WHAT TO PRODUCE: Every line of the data is to be transcribed as it stands.

··· EXTRACTED RECORDS

/-! ### The whole machine -/

/-- The state of the part. `held` says that RESET_N is low (R196); `now` is the elapsed time in ms; `pending` is the
queue of commands that wait, first in, first out. -/
structure State where
  held       : Bool
  now        : Nat
  part       : Part
  clock      : Clock
  points     : List Point
  fwd        : Forwarding
  query      : QueryTable
  arbiter    : Arbiter
  guard      : Guard
  emission   : Emission
  dispatch   : DispatchUnit
  recorder   : Recorder
  sPort      : PortRec
  fPort      : PortRec
  attention  : Attention
  pending    : List Instr
deriving DecidableEq, Repr

/-- Every block at its power-on values with a station number, its strap value and a queue (R196). -/
def State.powerOn (station strap : Nat) (pending : List Instr) : State :=
  { held := false, now := 0, part := .powerOn station strap, clock := .powerOn,
    points := List.replicate Config.points .blank, fwd := .powerOn, query := .powerOn, arbiter := .powerOn,
    guard := .powerOn, emission := .powerOn, dispatch := .powerOn, recorder := .powerOn, sPort := .powerOn 0,
    fPort := .powerOn 0, attention := .powerOn true, pending := pending }

/-- The machine right after a power-on reset (R196). The spec leaves the straps to the board: the model's strap value
is 0, which R196 clamps to station 254 (DESIGN CHOICE, log entry 4). -/
def State.reset : State := State.powerOn 254 0 []

end Sys2Proof.Machine
end

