-- ==== Sys2Proof/Machine/Layout.lean ====
section
/-! DEFINITION. The byte layouts of the records that READ returns and that the signature covers (R208, R210), the tables
with their indexes and field groups (R183, R184, R116, R161), and the signature (R189). -/

namespace Sys2Proof.Machine

open Sys2Proof

/-! ### Codes: the position of a value in the list of its defining rule (R208) -/

/-- Freshness state codes (R4). -/
def Freshness.code : Freshness → Nat
  | .never => 0
  | .fresh => 1
  | .expired => 2

/-- Class codes (R1). -/
def PointClass.code : PointClass → Nat
  | .routine => 0
  | .essential => 1

/-- Owner codes: SELF 0, otherwise the station (R2, R210). -/
def Owner.code : Owner → Nat
  | .self => 0
  | .station n => n

/-- Line codes A 0, B 1 (R208). -/
def LineId.code : LineId → Nat
  | .a => 0
  | .b => 1

/-- Guard line codes A 0, B 1, none 2 (R208). -/
def guardLineCode : Option LineId → Nat
  | some l => l.code
  | none => 2

/-- Guard owner codes (R208). -/
def GuardOwner.code : GuardOwner → Nat
  | .supervisory => 0
  | .dispatch => 1
  | .shared => 2

/-- Trip action codes (R67). -/
def TripAction.code : TripAction → Nat
  | .safe => 0
  | .hold => 1

/-- Output state codes (R67). -/
def OutputState.code : OutputState → Nat
  | .clear => 0
  | .tripped => 1
  | .latched => 2

/-- Term relation codes (R68). -/
def Relation.code : Relation → Nat
  | .above => 0
  | .below => 1
  | .notGood => 2

/-- Emission state codes (R91). -/
def EmissionState.code : EmissionState → Nat
  | .normal => 0
  | .warn => 1
  | .restrict => 2

/-- Half-hour and day status codes (R208). -/
def PeriodStatus.code : PeriodStatus → Nat
  | .off => 0
  | .valid => 1
  | .invalid => 2
  | .cut => 3

/-- Query entry state codes (R43). -/
def QueryState.code : QueryState → Nat
  | .free => 0
  | .waitingSend => 1
  | .sent => 2
  | .done => 3
  | .failed => 4

/-- Level codes (R58). -/
def Level.code : Level → Nat
  | .high => 0
  | .low => 1
  | .masked => 2

/-- Requester codes (R58). -/
def Requester.code : Requester → Nat
  | .supervisory => 0
  | .dispatch => 1
  | .step => 2
  | .query => 3

/-- Dispatch mode codes (R120). -/
def Mode.code : Mode → Nat
  | .heatLed => 0
  | .powerLed => 1

/-- Dispatch state codes (R122). -/
def DispatchState.code : DispatchState → Nat
  | .stopped => 0
  | .run => 1
  | .hold => 2

/-- Hold cause codes (R122). -/
def causeCode : Option HoldCause → Nat
  | none => 0
  | some .input => 1
  | some .conflict => 2
  | some .command => 3

/-- Input state codes (R129). -/
def InputState.code : InputState → Nat
  | .usable => 0
  | .holding => 1
  | .expired => 2

/-- Cycle outcome codes (R144). -/
def CycleOutcome.code : CycleOutcome → Nat
  | .normal => 0
  | .trip => 1
  | .lowSteam => 2

/-- Recorder state codes (R148). -/
def RecorderState.code : RecorderState → Nat
  | .off => 0
  | .armed => 1
  | .post => 2
  | .frozen => 3

/-- Record origin codes (R149). -/
def RecOrigin.code : RecOrigin → Nat
  | .sPort => 0
  | .fPort => 1
  | .guard => 2
  | .dispatch => 3
  | .part => 4

/-- Record outcome codes (R149). -/
def RecOutcome.code : RecOutcome → Nat
  | .passed => 0
  | .clamped => 1
  | .ramped => 2
  | .held => 3
  | .owned => 4
  | .busy => 5
  | .tripSafe => 6

/-- The bit of a trigger mark (R210). -/
def TriggerMark.bit : TriggerMark → Nat
  | .comparator n => 2 ^ n
  | .outputTripped => 16
  | .lineRestrict => 32
  | .portOverrun => 64
  | .force => 128

/-- Comparator relation codes (R154). -/
def CmpRelation.code : CmpRelation → Nat
  | .any => 0
  | .equal => 1
  | .above => 2
  | .below => 3

/-- Rate codes (R209). -/
def Rate.code : Rate → Nat
  | .r2_5 => 0
  | .r5 => 1
  | .r10 => 2
  | .r20 => 3

/-- Port state codes (R163). -/
def PortState.code : PortState → Nat
  | .active => 0
  | .paused => 1
  | .down => 2
  | .disabled => 3

/-- Part state codes (R179). -/
def PartState.code : PartState → Nat
  | .setup => 0
  | .run => 1

/-! ### Field encodings -/

/-- A one-byte field. -/
def b1 (n : Nat) : List Byte := bytesOf 1 n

······

EXPECTED OUTPUT:
/-! ### The whole machine -/

/-- The state of the part. `held` says that RESET_N is low (R196); `now` is the elapsed time in ms; `pending` is the
queue of commands that wait, first in, first out. -/
structure State where
  held       : Bool
  now        : Nat
  part       : Part
  clock      : Clock
  points     : List Point
  fwd        : Forwarding
  query      : QueryTable
  arbiter    : Arbiter
  guard      : Guard
  emission   : Emission
  dispatch   : DispatchUnit
  recorder   : Recorder
  sPort      : PortRec
  fPort      : PortRec
  attention  : Attention
  pending    : List Instr
deriving DecidableEq, Repr

/-- Every block at its power-on values with a station number, its strap value and a queue (R196). -/
def State.powerOn (station strap : Nat) (pending : List Instr) : State :=
  { held := false, now := 0, part := .powerOn station strap, clock := .powerOn,
    points := List.replicate Config.points .blank, fwd := .powerOn, query := .powerOn, arbiter := .powerOn,
    guard := .powerOn, emission := .powerOn, dispatch := .powerOn, recorder := .powerOn, sPort := .powerOn 0,
    fPort := .powerOn 0, attention := .powerOn true, pending := pending }

/-- The machine right after a power-on reset (R196). The spec leaves the straps to the board: the model's strap value
is 0, which R196 clamps to station 254 (DESIGN CHOICE, log entry 4). -/
def State.reset : State := State.powerOn 254 0 []

end Sys2Proof.Machine
end

-- ==== Sys2Proof/Machine/Layout.lean ====
section
/-! DEFINITION. The byte layouts of the records that READ returns and that the signature covers (R208, R210), the tables
with their indexes and field groups (R183, R184, R116, R161), and the signature (R189). -/

namespace Sys2Proof.Machine

open Sys2Proof

/-! ### Codes: the position of a value in the list of its defining rule (R208) -/

/-- Freshness state codes (R4). -/
def Freshness.code : Freshness → Nat
  | .never => 0
  | .fresh => 1
  | .expired => 2

/-- Class codes (R1). -/
def PointClass.code : PointClass → Nat
  | .routine => 0
  | .essential => 1

/-- Owner codes: SELF 0, otherwise the station (R2, R210). -/
def Owner.code : Owner → Nat
  | .self => 0
  | .station n => n

/-- Line codes A 0, B 1 (R208). -/
def LineId.code : LineId → Nat
  | .a => 0
  | .b => 1

/-- Guard line codes A 0, B 1, none 2 (R208). -/
def guardLineCode : Option LineId → Nat
  | some l => l.code
  | none => 2

/-- Guard owner codes (R208). -/
def GuardOwner.code : GuardOwner → Nat
  | .supervisory => 0
  | .dispatch => 1
  | .shared => 2

/-- Trip action codes (R67). -/
def TripAction.code : TripAction → Nat
  | .safe => 0
  | .hold => 1

/-- Output state codes (R67). -/
def OutputState.code : OutputState → Nat
  | .clear => 0
  | .tripped => 1
  | .latched => 2

/-- Term relation codes (R68). -/
def Relation.code : Relation → Nat
  | .above => 0
  | .below => 1
  | .notGood => 2

/-- Emission state codes (R91). -/
def EmissionState.code : EmissionState → Nat
  | .normal => 0
  | .warn => 1
  | .restrict => 2

/-- Half-hour and day status codes (R208). -/
def PeriodStatus.code : PeriodStatus → Nat
  | .off => 0
  | .valid => 1
  | .invalid => 2
  | .cut => 3

/-- Query entry state codes (R43). -/
def QueryState.code : QueryState → Nat
  | .free => 0
  | .waitingSend => 1
  | .sent => 2
  | .done => 3
  | .failed => 4

/-- Level codes (R58). -/
def Level.code : Level → Nat
  | .high => 0
  | .low => 1
  | .masked => 2

/-- Requester codes (R58). -/
def Requester.code : Requester → Nat
  | .supervisory => 0
  | .dispatch => 1
  | .step => 2
  | .query => 3

/-- Dispatch mode codes (R120). -/
def Mode.code : Mode → Nat
  | .heatLed => 0
  | .powerLed => 1

/-- Dispatch state codes (R122). -/
def DispatchState.code : DispatchState → Nat
  | .stopped => 0
  | .run => 1
  | .hold => 2

/-- Hold cause codes (R122). -/
def causeCode : Option HoldCause → Nat
  | none => 0
  | some .input => 1
  | some .conflict => 2
  | some .command => 3

/-- Input state codes (R129). -/
def InputState.code : InputState → Nat
  | .usable => 0
  | .holding => 1
  | .expired => 2

/-- Cycle outcome codes (R144). -/
def CycleOutcome.code : CycleOutcome → Nat
  | .normal => 0
  | .trip => 1
  | .lowSteam => 2

/-- Recorder state codes (R148). -/
def RecorderState.code : RecorderState → Nat
  | .off => 0
  | .armed => 1
  | .post => 2
  | .frozen => 3

/-- Record origin codes (R149). -/
def RecOrigin.code : RecOrigin → Nat
  | .sPort => 0
  | .fPort => 1
  | .guard => 2
  | .dispatch => 3
  | .part => 4

/-- Record outcome codes (R149). -/
def RecOutcome.code : RecOutcome → Nat
  | .passed => 0
  | .clamped => 1
  | .ramped => 2
  | .held => 3
  | .owned => 4
  | .busy => 5
  | .tripSafe => 6

/-- The bit of a trigger mark (R210). -/
def TriggerMark.bit : TriggerMark → Nat
  | .comparator n => 2 ^ n
  | .outputTripped => 16
  | .lineRestrict => 32
  | .portOverrun => 64
  | .force => 128

/-- Comparator relation codes (R154). -/
def CmpRelation.code : CmpRelation → Nat
  | .any => 0
  | .equal => 1
  | .above => 2
  | .below => 3

/-- Rate codes (R209). -/
def Rate.code : Rate → Nat
  | .r2_5 => 0
  | .r5 => 1
  | .r10 => 2
  | .r20 => 3

/-- Port state codes (R163). -/
def PortState.code : PortState → Nat
  | .active => 0
  | .paused => 1
  | .down => 2
  | .disabled => 3

/-- Part state codes (R179). -/
def PartState.code : PartState → Nat
  | .setup => 0
  | .run => 1

/-! ### Field encodings -/

/-- A one-byte field. -/
def b1 (n : Nat) : List Byte := bytesOf 1 n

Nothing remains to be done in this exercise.